Previously, we explored whether colleges are places of social mobility. We looked at the mobility index of each college to see which ones help to bring the most people from the bottom 20% of household income to the top 20%. We saw that mid-tier schools tended to have the highest mobility rates, while low- and high-tier schools tended to have lower rates, and low-tier schools (e.g., Ivy League) tended to not admit very many students from the bottom 20% of incomes to begin with.

Let's continue to explore the various factors that may contribute to a college's mobility index.
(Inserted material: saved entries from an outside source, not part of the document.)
-- ==== Sys2Proof/Tests/Slice0.lean ====
section
/-! SUPPORT. Tests: ill-formed terms the check refuses, words the decoder reads, one or two steps per row against the
vectors of spec/95_test_vectors.md, and a witness for the hypotheses of each statement. Expected values come from the
spec, never from the model. -/

namespace Sys2Proof.Tests

open Sys2Proof Sys2Proof.Machine

/-- A default build over a buffer that holds 11 22 33 44, as 95 section 2.3 starts. -/
def start : State := { State.reset with dst := #v[0x11, 0x22, 0x33, 0x44] }

/-- The same in a WIDE6 build. -/
def startWide : State := { start with cfg := { leadMask := .wide6 } }

/-- The DST a step leaves, where it goes on. -/
def dstAfter (o : Host.Outcome State Fault Refusal) : Option Memory :=
  match o with
  | .next s => some s.dst
  | .fault _ => none
  | .refused _ => none

/-- What a step shows, where it goes on. -/
def seenAfter (o : Host.Outcome State Fault Refusal) : Option Observation :=
  match o with
  | .next s => s.seen
  | .fault _ => none
  | .refused _ => none

/-! ### Ill-formed terms, one for each check -/

theorem test_wf_enc1_above : (Instr.enc1 .encode 0x80).wellFormed = false := by decide
theorem test_wf_enc2_below : (Instr.enc2 .classify 0x7F).wellFormed = false := by decide
theorem test_wf_enc2_above : (Instr.enc2 .encode 0x800).wellFormed = false := by decide
theorem test_wf_enc3_below : (Instr.enc3 .encode 0x7FF).wellFormed = false := by decide
theorem test_wf_enc3_above : (Instr.enc3 .classify 0x10000).wellFormed = false := by decide
theorem test_wf_enc4_below : (Instr.enc4 .encode 0xFFFF).wellFormed = false := by decide
theorem test_wf_enc4_above : (Instr.enc4 .encode 0x110000).wellFormed = false := by decide
theorem test_wf_enc0_below : (Instr.enc0 .encode 0x10FFFF).wellFormed = false := by decide
theorem test_wf_lenRsvd_below : (Instr.lenRsvd 0x41 4).wellFormed = false := by decide

/-! ### Decoding, from words written out bit by bit (R60, R64, R65, R68) -/

theorem test_decode_enc1 :
    decode (.encode 0b00000000000000000000000001111111#32) = .enc1 .encode 0x7F := by decide
theorem test_decode_enc2 :
    decode (.encode 0b00000000000000000000000010000000#32) = .enc2 .encode 0x80 := by decide
theorem test_decode_enc3 :
    decode (.classify 0b00000000000000001101100000000000#32) = .enc3 .classify 0xD800 := by decide
theorem test_decode_enc4 :
    decode (.encode 0b00000000000100001111111111111111#32) = .enc4 .encode 0x10FFFF := by decide
theorem test_decode_enc0 :
    decode (.encode 0b11111111111111111111111111111111#32) = .enc0 .encode 0xFFFFFFFF := by decide
theorem test_decode_lenRsvd :
    decode (.benc 0b00000000000000011111011000000000#32 0b111#3) = .lenRsvd 0x1F600 7 := by decide
theorem test_decode_benc_decoupled :
    decode (.benc 0b00000000000000000000000001000001#32 0b100#3) = .enc4 .benc 0x41 := by decide
theorem test_word_too_wide_for_cp : requestOfWord 40 0x100000000 = .error .cpDoesNotFit := by decide
theorem test_word_too_wide_for_len : decodeTableWord 8 8 = none := by decide

/-! ### The rows, one step each (95 sections 2.2 to 2.5) -/

theorem test_enc1_keeps_the_rest :
    dstAfter (step (start.withRequest (.encode 0x41))) = some #v[0x41, 0x22, 0x33, 0x44] := by decide
theorem test_enc1_standalone_drops_bit_7 :
    seenAfter (exec (.enc1 .benc 0xE9) start) = some (.standalone 0b0001 #v[0x69, 0, 0, 0]) := by decide
theorem test_enc2_keeps_the_rest :
    dstAfter (step (start.withRequest (.encode 0xE9))) = some #v[0xC3, 0xA9, 0x33, 0x44] := by decide
theorem test_enc2_standalone_wide :
    seenAfter (step (startWide.withRequest (.benc 0xFFF 2))) =
      some (.standalone 0b0011 #v[0xFF, 0xBF, 0, 0]) := by decide
theorem test_enc3_keeps_the_rest :
    dstAfter (step (start.withRequest (.encode 0x4E2D))) = some #v[0xE4, 0xB8, 0xAD, 0x44] := by decide
theorem test_enc3_standalone_wide :
    seenAfter (step (startWide.withRequest (.benc 0x1F600 3))) =
      some (.standalone 0b0111 #v[0xFF, 0x98, 0x80, 0]) := by decide
theorem test_enc4_fills_the_buffer :
    dstAfter (step (start.withRequest (.encode 0x1F600))) = some #v[0xF0, 0x9F, 0x98, 0x80] := by decide
theorem test_enc4_standalone_wide :
    seenAfter (step (startWide.withRequest (.benc 0x3FFFFF 4))) =
      some (.standalone 0b1111 #v[0xFF, 0xBF, 0xBF, 0xBF]) := by decide
theorem test_enc0_writes_nothing :
    dstAfter (step (start.withRequest (.encode 0x110000))) = some #v[0x11, 0x22, 0x33, 0x44] := by decide
theorem test_enc0_classify :
    seenAfter (step (start.withRequest (.classify 0x80000000))) = some (.block 0 0b0000 #v[0, 0, 0, 0]) := by
  decide
theorem test_lenRsvd_six :
    seenAfter (step (start.withRequest (.benc 0x1F600 6))) = some (.standalone 0b0000 #v[0, 0, 0, 0]) := by
  decide
theorem test_lenRsvd_five :
    dstAfter (step (startWide.withRequest (.benc 0x41 5))) = some #v[0x11, 0x22, 0x33, 0x44] := by decide
theorem test_bytes_o : packWord #v[0xF0, 0x9F, 0x98, 0x80] = 0x80989FF0#32 := by decide
theorem test_fetch_word_runs_from_reset :
    dstAfter (step (State.reset.withFetchWord 32 0x7FF)) = some #v[0xDF, 0xBF, 0, 0] := by decide

/-! ### Witnesses: states and operands that meet the hypotheses of each statement -/

/-- `DecodeOfEncodeIsTheInstruction`, `Enc1GivesTheLowSevenBits` to `Enc4GivesFourSlices`: a well-formed instruction of
each row and transaction, at the edges of its range. -/
theorem witness_wellFormed :
    (Instr.enc1 .encode 0x7F).wellFormed = true ∧ (Instr.enc1 .classify 0x0).wellFormed = true ∧
    (Instr.enc2 .encode 0x80).wellFormed = true ∧ (Instr.enc2 .classify 0x7FF).wellFormed = true ∧
    (Instr.enc3 .encode 0x800).wellFormed = true ∧ (Instr.enc3 .classify 0xFFFF).wellFormed = true ∧
    (Instr.enc4 .encode 0x10000).wellFormed = true ∧ (Instr.enc4 .classify 0x10FFFF).wellFormed = true ∧
    (Instr.enc4 .benc 0x41).wellFormed = true ∧ (Instr.enc0 .encode 0x110000).wellFormed = true ∧
    (Instr.lenRsvd 0x41 5).wellFormed = true := by decide

/-- `ClassifyFollowsTheRangeTable`, `WrittenBytesHaveTheirPrefixes`, `WrittenByteRanges`,
`SequenceIsMostSignificantFirst`: the first and last code point of each range, each in that range only. -/
theorem witness_range_edges :
    (0x7F#32).toNat ≤ 0x7F ∧ 0x7F < (0x80#32).toNat ∧ (0x7FF#32).toNat ≤ 0x7FF ∧ 0x7FF < (0x800#32).toNat ∧
    (0xFFFF#32).toNat ≤ 0xFFFF ∧ 0xFFFF < (0x10000#32).toNat ∧ (0x10FFFF#32).toNat ≤ 0x10FFFF ∧
    0x10FFFF < (0x110000#32).toNat ∧ classify 0x7F = 1 ∧ classify 0x80 = 2 ∧ classify 0xFFFF = 3 ∧
    classify 0x10FFFF = 4 := by decide

/-- `LengthCodesSelectTheirRows`, `ReservedLengthsActAsZero`: the first and last reserved length. -/
theorem witness_reserved_lengths : 5 ≤ (5#3).toNat ∧ 5 ≤ (7#3).toNat := by decide

/-- `ThresholdTreesComputeTheClassifier`: each threshold at its last value, and not one above. -/
theorem witness_thresholds :
    threshold1 0x7F = true ∧ threshold1 0x80 = false ∧ threshold2 0x7FF = true ∧ threshold2 0x800 = false ∧
    threshold3 0xFFFF = true ∧ threshold3 0x10000 = false ∧ threshold4 0x10FFFF = true ∧
    threshold4 0x110000 = false := by decide

/-- `ClassifyIsMonotoneAndLeast`: an ordered pair up to CP_MAX, a bound at its edge, a code point above CP_MAX. -/
theorem witness_monotone :
    (0x7F#32).toNat ≤ (0x10FFFF#32).toNat ∧ (0x10FFFF#32).toNat ≤ cpMax ∧ (0x7FF#32).toNat < lengthBound 2 ∧
    cpMax < (0x110000#32).toNat := by decide

/-- `ClassifyTransactionShowsTheClass`, `UnclassifiableGivesTheSentinel`: CLASSIFY of the first unclassifiable value. -/
theorem witness_classify_script :
    (start.withRequest (.classify 0x110000)).script = .request (.classify 0x110000) :: [] ∧
    cpMax < (0x110000#32).toNat := by decide

/-- `EncodeClassifiesPacksAndWrites`, `EncodeUpdatesEnabledBytesOnly`, `EncodeWritesExactlyItsLength`,
`EncodeRoundTrips`, `StepRunsTheDecodedInstruction`: ENCODE of CP_MAX. -/
theorem witness_encode_script :
    (start.withRequest (.encode 0x10FFFF)).script = .request (.encode 0x10FFFF) :: [] ∧
    (0x10FFFF#32).toNat ≤ cpMax := by decide

/-- `EncodeWritesExactlyItsLength`, `EncodeDependsOnTheCodePointAlone`: an index the length takes in and one it leaves. -/
theorem witness_index_edges : 1 < (classify 0xE9).toNat ∧ (classify 0xE9).toNat ≤ 2 := by decide

/-- `UnclassifiableGivesTheSentinel`, its ENCODE clause. -/
theorem witness_unclassifiable_encode :
    (start.withRequest (.encode 0xFFFFFFFF)).script = .request (.encode 0xFFFFFFFF) :: [] ∧
    cpMax < (0xFFFFFFFF#32).toNat := by decide

/-- `BencTransactionShowsTheByteEncoder`: BENC, with a length of each clause. -/
theorem witness_benc_script :
    (start.withRequest (.benc 0x800 2)).script = .request (.benc 0x800 2) :: [] ∧
    (0#3 = 0#3 ∨ 5 ≤ (0#3).toNat) ∧ (5#3 = 0#3 ∨ 5 ≤ (5#3).toNat) ∧
    ¬ (4#3 = 0#3 ∨ 5 ≤ (4#3).toNat) := by decide

/-- `Enc2GivesTwoSlices` to `Enc4GivesFourSlices`, and `WideMaskRowResults`: a state of either build. -/
theorem witness_builds : start.cfg.leadMask = .canonical ∧ startWide.cfg.leadMask = .wide6 := by decide

/-- `Enc1GivesTheLowSevenBits`, `Enc2GivesTwoSlices`: the ranges of their last clauses. -/
theorem witness_row_ranges :
    (0x7F#32).toNat ≤ 0x7F ∧ 0x80 ≤ (0x80#32).toNat ∧ (0x80#32).toNat ≤ 0x7FF := by decide

/-- `LeadMaskTouchesOnlyLeadingBytes`: a lane the mask does not touch, and the last continuation byte of length 4. -/
theorem witness_untouched_lane :
    ¬ ((1 : Fin 4) = 0 ∧ (2#3 = 2#3 ∨ 2#3 = 3#3 ∨ 2#3 = 4#3)) ∧
    2 ≤ (4#3).toNat ∧ (4#3).toNat ≤ 4 ∧ 1 ≤ (3 : Fin 4).val ∧ (3 : Fin 4).val < (4#3).toNat := by decide

/-- `IdleLanesCarryZero`: a lane that is not enabled. -/
theorem witness_idle_lane : enabled (byteEncoder .canonical 0xE9 2).1 2 = false := by decide

/-- `OnlyEncodeWritesTheBuffer`: a step that goes on and changes DST. -/
theorem witness_buffer_changes :
    ∃ t, step (start.withRequest (.encode 0x41)) = .next t ∧ t.dst ≠ (start.withRequest (.encode 0x41)).dst :=
  ⟨_, rfl, by decide⟩

/-- `RunsDoNotRevealTheLeadMask`, `NoRunChangesTheBuild`: a script with no BENC and a run of it that goes on. -/
theorem witness_run :
    (∀ cp len, .request (.benc cp len) ∉ (start.withRequest (.encode 0x800)).script) ∧
    ∃ t, Host.Core.run core 1 { start.withRequest (.encode 0x800) with cfg := { leadMask := .canonical } } = .next t :=
  ⟨fun cp len h => by simp [start, State.reset] at h, _, rfl⟩

/-- `LeadingByteAnnouncesTheLength`: the smallest and the largest classifiable code point. -/
theorem witness_classifiable : (0x0#32).toNat ≤ cpMax ∧ (0x10FFFF#32).toNat ≤ cpMax := by decide

/-- `WrittenByteRanges`: code points whose leading bytes are E0, F0 and F4 (95 section 2.2). -/
theorem witness_leading_bytes :
    dstAfter (step (start.withRequest (.encode 0x800))) = some #v[0xE0, 0xA0, 0x80, 0x44] ∧
    dstAfter (step (start.withRequest (.encode 0x10000))) = some #v[0xF0, 0x90, 0x80, 0x80] ∧
    dstAfter (step (start.withRequest (.encode 0x10FFFF))) = some #v[0xF4, 0x8F, 0xBF, 0xBF] := by decide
### Motivating Questions: Does the type of college have an affect on mobility? How about class size?

### The Dataset
**Description:** Describes family income (income while growing up) and adult income (income after graduating college) for students who attended college in the early 2000s. Data are in tidy format, with one row per college. See more in the official dataset [documentation](https://opportunityinsights.org/wp-content/uploads/2018/03/Codebook-MRC-Table-1.pdf).

##### Variables
- `name`: Name of college
- `location`: City in which college is located
- `state`: State in which college is located
- `class_size`: Average size of graduating classes during years measured
- `tier`: School tier (1-12), lower number indicates more prestigious tier of school
- `tier_name`: Description of tier (e.g. selective public, selective private, IVY Plus, etc.)
- `type`: School type (private non-profit, private for-profit, public)
- `median_family_income`: Median family income of students at the school
- `percent_from_bottom_20`: Percent of students at the school who come from bottom 20% income households
- `percent_from_bottom_20_and_reached_top_20`: Percent of all students at the school who came from bottom 20% income households and who reached the top 20% of incomes as adults
- `mobility_index`: The same variable as `percent_from_bottom_20_and_reached_top_20` but renamed to be shorter


##### Data Sources: 
 - Chetty et al. (Opportunity Insights), Mobility Report Cards database: https://opportunityinsights.org/paper/mobilityreportcards/
    - Specifically: MRC Codebook Table 1, Preferred Estimates of Access and Mobility Rates by College:  https://opportunityinsights.org/data/?#resource-listing

<div class="alert alert-block alert-success">

### 1.0 - Approximate Time:  5-10 mins

</div>

### 1.0 - Explore `mobility_index`

**1.1** - Take a look at some of the data frame. What does each row represent? 

In [None]:
head(colleges)

<div class="alert alert-block alert-warning">

**Sample Response:**

Each row is a college.

</div>

**1.2** - Create a visualization to look at the distribution of `mobility_index`. What do you think is the maximum value that `mobility_index` could be? Are many of the colleges near that maximum value?

In [None]:
# Sample Response
gf_histogram(~mobility_index, data = colleges) %>%
    gf_boxplot(fill = "white", width = 9)

# Sample Response
gf_boxplot(mobility_index~1, data = colleges)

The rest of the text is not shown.